═══ Data supplied

-- ==== Sys2Proof/Machine/Narrow.lean ====
section
/-! DEFINITION. Sys2Proof/Machine/Narrow.lean: the matrix formats, decoding and conversion of narrow codes, leat lists, DECN and
the election of QST (11_narrow.md R257 to R276). -/
namespace Sys2Proof.Machine
open Host (Outcome)

/-- Is a format code a leat variant (R257)? -/
def isLeat (f : Nat) : Bool := 16 ≤ f && f ≤ 29
/-- Its base. -/
def baseOf (f : Nat) : Nat := if isLeat f then f - 16 else f
/-- Width in bits (Table 11.1). -/
def fmtWidth (f : Nat) : Nat :=
  match baseOf f with
  | 0 | 1 | 2 | 7 | 8 => 6
  | 3 | 4 | 5 | 9 | 10 | 12 | 13 => 8
  | 6 | 11 => 4
  | _ => 16
/-- Escape code of a leat format (Table 11.1). -/
def escOf (f : Nat) : Nat := if baseOf f = 13 then 0xFF else 2 ^ (fmtWidth f - 1)
/-- Tapered formats: bits and exponent bits. -/
def taperOf (f : Nat) : Option (Nat × Nat) :=
  match baseOf f with
  | 0 => some (6, 0) | 1 => some (6, 1) | 2 => some (6, 2) | 3 => some (8, 0) | 4 => some (8, 1) | 5 => some (8, 2) | _ => none
/-- Minifloat formats (Table 11.4), FP16 and BF16. -/
def miniOf (f : Nat) : Option Fmt :=
  match baseOf f with
  | 6 => some ⟨2, 1⟩ | 7 => some ⟨2, 3⟩ | 8 => some ⟨3, 2⟩ | 9 => some ⟨4, 3⟩ | 10 => some ⟨5, 2⟩ | 14 => some fp16 | 15 => some bf16
  | _ => none

/-- Length of the run of bits equal to `b` from bit `n − 1` downward. -/
def runLen (x : Nat) (b : Bool) : Nat → Nat
  | 0 => 0
  | n + 1 => if bit x n = b then runLen x b n + 1 else 0
/-- Positive value of a tapered magnitude code of `n` bits (R258). -/
def taperMag (n es c : Nat) : Num :=
  let m := n - 1
  let b := bit c (m - 1)
  let k := runLen c b m
  let r : Int := if b then (k : Int) - 1 else -k
  let rem := m - k - 1
  let e := if es ≤ rem then bits c (rem - es) es else (c % 2 ^ rem) * 2 ^ (es - rem)
  let fw := rem - es
  .fin false (2 ^ fw + c % 2 ^ fw) (r * (2 ^ es : Nat) + e - fw)

/-- Value of a code: a NaN, a number, or none for the escape of a leat format (R258, R261). -/
def codeVal (f c : Nat) : Option Num :=
  let w := fmtWidth f
  if isLeat f && c == escOf f then none
  else some (match taperOf f with
    | some (n, es) =>
      if c = 0 then .fin false 0 0
      else if c = 2 ^ (n - 1) then .nan false
      else if bit c (n - 1) then (taperMag n es (2 ^ n - c)).neg
      else taperMag n es c
    | none =>
      match miniOf f with
      | some m =>
        if baseOf f = 9 then
          if c % 128 = 127 then .nan false
          else
            let e := bits c 3 4
            if e = 0 then .fin (bit c 7) (c % 8) (-9) else .fin (bit c 7) (c % 8 + 8) ((e : Int) - 10)
        else if m.eb ≤ 3 then
          let e := bits c m.mb m.eb
          let s := bit c (m.eb + m.mb)
          if e = 0 then .fin s (c % 2 ^ m.mb) m.qmin else .fin s (c % 2 ^ m.mb + 2 ^ m.mb) (m.qmin + (e - 1 : Nat))
        else match Num.of m c with
          | .nan _ => .nan false
          | x => x
      | none =>
        let signed := baseOf f = 11 || baseOf f = 12 || baseOf f = 30
        if signed && bit c (w - 1) then .fin true (2 ^ w - c) 0 else .fin false c 0)

/-- Range of an integer format, its leat variant without the escape (Table 11.4). -/
def intRange (f : Nat) : Int × Int :=
  let l : Int := if isLeat f then 1 else 0
  match baseOf f with
  | 11 => (-8 + l, 7)
  | 12 => (-128 + l, 127)
  | 13 => (0, 255 - l)
  | 30 => (-32768, 32767)
  | _ => (0, 65535)

/-- Two's complement negation of a tapered code. -/
def negCode (n : Nat) (s : Bool) (c : Nat) : Nat := if s && c ≠ 0 then 2 ^ n - c else c
/-- Conversion into a tapered format (R260). -/
def toTaper (leat : Bool) (n es : Nat) (x : Num) : FR :=
  let mx := 2 ^ (n - 1) - 1
  let val (c : Nat) : Num := taperMag n es c
  match x with
  | .nan _ => { x := if leat then 0 else 2 ^ (n - 1), fl := fNV }
  | .inf s => { x := negCode n s mx, fl := fOF ||| fNX }
  | .fin s m e =>
    let a := Num.fin false m e
    if m = 0 then { x := 0, fl := 0 }
    else if a.cmp (val 1) < 0 then { x := negCode n s 1, fl := fUF ||| fNX }
    else if a.cmp (val mx) > 0 then { x := negCode n s mx, fl := fOF ||| fNX }
    else
      let c := (List.range (mx + 1)).foldl (fun b c => if c ≠ 0 ∧ (val c).cmp a ≤ 0 then c else b) 0
      if (val c).cmp a = 0 then { x := negCode n s c, fl := 0 }
      else
        let d := a.cmp (taperMag (n + 1) es (2 * c + 1))
        let r := if d < 0 then c else if d > 0 then c + 1 else if c % 2 = 0 then c else c + 1
        { x := negCode n s r, fl := fNX }

/-- Largest magnitude code of a minifloat without infinities. -/
def miniMax (f : Nat) (m : Fmt) : Nat := if baseOf f = 9 then 0x7E else 2 ^ (m.eb + m.mb) - 1
/-- Conversion into a minifloat (R262). -/
def toMini (f : Nat) (m : Fmt) (x : Num) : FR :=
  let nz (r : FR) : FR := if isLeat f && r.x == m.zeroBits true then { r with x := 0 } else r
  if 14 ≤ baseOf f then finish m 0 x
  else if baseOf f = 10 then
    match x with
    | .nan g => { x := 0x7E, fl := if g then fNV else 0 }
    | x => nz (finish m 0 x)
  else
    match x with
    | .nan _ => { x := if baseOf f = 9 then 0x7F else 0, fl := fNV }
    | .inf s => { x := m.sign s (miniMax f m), fl := fOF ||| fNX }
    | .fin s k e =>
      if k = 0 then nz { x := m.zeroBits s, fl := 0 }
      else
        let r := roundMag m 0 s k e false
        if r.1 > miniMax f m then { x := m.sign s (miniMax f m), fl := fOF ||| fNX }
        else nz { x := m.sign s r.1, fl := (if r.2.1 then fNX else 0) ||| (if r.2.2 && r.2.1 then fUF else 0) }

/-- A value rounded to nearest even on the integers. -/
def rneInt (s : Bool) (m : Nat) (e : Int) : Int × Bool :=
  let r := roundAt 0 s m e false 0
  (if s then -(r.1 : Int) else r.1, r.2)
/-- Conversion into an integer format (R262). -/
def toIntFmt (f : Nat) (x : Num) : FR :=
  let w := fmtWidth f
  let lo := (intRange f).1
  let hi := (intRange f).2
  let code (i : Int) : Nat := (BitVec.ofInt w i).toNat
  match x with
  | .nan _ => { x := 0, fl := fNV }
  | .inf s => { x := code (if s then lo else hi), fl := fNV }
  | .fin s m e =>
    let r := rneInt s m e
    if r.1 < lo ∨ hi < r.1 then { x := code (clampI lo hi r.1), fl := fNV }
    else { x := code r.1, fl := if r.2 then fNX else 0 }

/-- The code and flags of a value converted into a format (R260, R262). -/
def toCode (f : Nat) (x : Num) : FR :=
  match taperOf f with
  | some (n, es) => toTaper (isLeat f) n es x
  | none =>
    match miniOf f with
    | some m => toMini f m x
    | none => toIntFmt f x

/-- Does a value, rounded without bound, fall outside the range of a leat format (R273)? -/
def outOfRange (f : Nat) (x : Num) : Bool :=
  match x with
  | .nan _ => false
  | .inf _ => true
  | .fin s m e =>
    if m = 0 then false
    else match taperOf f with
      | some (n, es) => (Num.fin false m e).cmp (taperMag n es (2 ^ (n - 1) - 1)) > 0
      | none =>
        match miniOf f with
        | some g =>
          let r := (roundMag g 0 s m e false).1
          if baseOf f = 10 then g.emax * 2 ^ g.mb ≤ r else r > miniMax f g
        | none => let i := (rneInt s m e).1; i < (intRange f).1 || (intRange f).2 < i

/-- 32 codes packed at their width, as bytes (R263). -/
def packCodes (w : Nat) (cs : List Nat) : List Byte :=
  toBytes (4 * w) ((cs.zipIdx).foldl (fun n x => n + (x.1 % 2 ^ w) * 2 ^ (w * x.2)) 0)
/-- Code `i` of a block. -/
def codeAt (w : Nat) (blk : List Byte) (i : Nat) : Nat := bits (ofBytes blk) (i * w) w

/-! ### Leat lists (R267, R268) -/

/-- An entry: row or column, K, FP16 value. -/
structure Leat where
  row : Nat
  k : Nat
  val : Nat
  deriving DecidableEq, Repr
def leatOf (sideB : Bool) (x : Nat) : Leat :=
  { row := if sideB then bits x 23 4 else bits x 23 5, k := bits x 16 7, val := bits x 0 16 }
/-- The word of an entry. -/
def Leat.word (e : Leat) : Nat := e.row * 2 ^ 23 + e.k * 2 ^ 16 + e.val
/-- Reserved bits of an entry are zero (Table 11.6). -/
def leatResOk (sideB : Bool) (x : Nat) : Bool := bits x 28 4 == 0 && !(sideB && bit x 27)
/-- Entries in strictly ascending order. -/
def leatAsc : List Leat → Bool
  | a :: b :: r => (a.row < b.row || (a.row == b.row && a.k < b.k)) && leatAsc (b :: r)
  | _ => true
/-- COUNT, CAP and the entries of a list of bytes; none where it is not well-formed (R268). -/
def leatList (sideB : Bool) (bs : List Byte) : Option (Nat × List Leat) :=
  let h := ofBytes (bs.take 8)
  let cap := bits h 16 8
  let n := bits h 0 16
  if bits h 24 40 ≠ 0 ∨ cap > 64 ∨ n > cap then none
  else
    let ws := (List.range n).map (fun j => ofBytes ((bs.drop (8 + 4 * j)).take 4))
    let es := ws.map (leatOf sideB)
    if ws.all (leatResOk sideB) && leatAsc es && es.all (fun e => bits e.val 10 5 ≠ 31) then some (cap, es) else none
/-- Bytes that a list occupies, from its header (R267); never more than the largest list. -/
def leatSize (h : List Byte) : Nat := let x := ofBytes (h.take 8); 8 + 4 * min (min (bits x 0 16) (bits x 16 8)) 64

/-! ### DECN (R276) -/

/-- FP32 bits of a decoded value; the escape is +0. -/
def decVal (f c : Nat) : Word :=
  match codeVal f c with
  | none => 0
  | some x => (x.round fp32 0).word
/-- A code scaled by 2^(s − 127) and rounded (R276). -/
def decScaled (f c s : Nat) : FR :=
  match codeVal f c with
  | none => { x := 0, fl := 0 }
  | some (.fin g m e) => roundTo fp32 0 g m (e + s - 127)
  | some x => x.round fp32 0
/-- The escape of a leat format, or NaR. -/
def isEsc (f c : Nat) : Bool :=
  match codeVal f c with
  | none => true
  | some x => (taperOf f).isSome && x.isNan
/-- DECN (R276): a reserved scale traps before any lane is written. -/
def execDecn (h : Hdr) (d a b : Opd) (f : BitVec 5) (scl esc : Bool) (s : State) : Outcome State Fault Refusal :=
  issue (.decn h d a b f scl esc) s (fun c s =>
    let fm := f.toNat
    let code (l : Nat) : Nat := (c.w32 a l).toNat % 2 ^ fmtWidth fm
    let sc (l : Nat) : Nat := (c.w32 b l).toNat % 256
    let r (l : Nat) : FR :=
      if esc then { x := if isEsc fm (code l) then 0xFFFFFFFF else 0, fl := 0 }
      else if scl then decScaled fm (code l) (sc l)
      else { x := (decVal fm (code l)).toNat, fl := 0 }
    if scl && (lanesOf c.lanes).any (fun l => sc l == 255) then .error (.trap 0x13 0)
    else .ok (s.result c (.decn h d a b f scl esc) (c.dst d (fun l => (r l).word)) (c.flags d (fun l => (r l).fl))))

end Sys2Proof.Machine
end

══════

_Task statement_
Whenever the word "finish" occurs in a line above, copy that line.

_Expected answer_
  if 14 ≤ baseOf f then finish m 0 x
    | x => nz (finish m 0 x)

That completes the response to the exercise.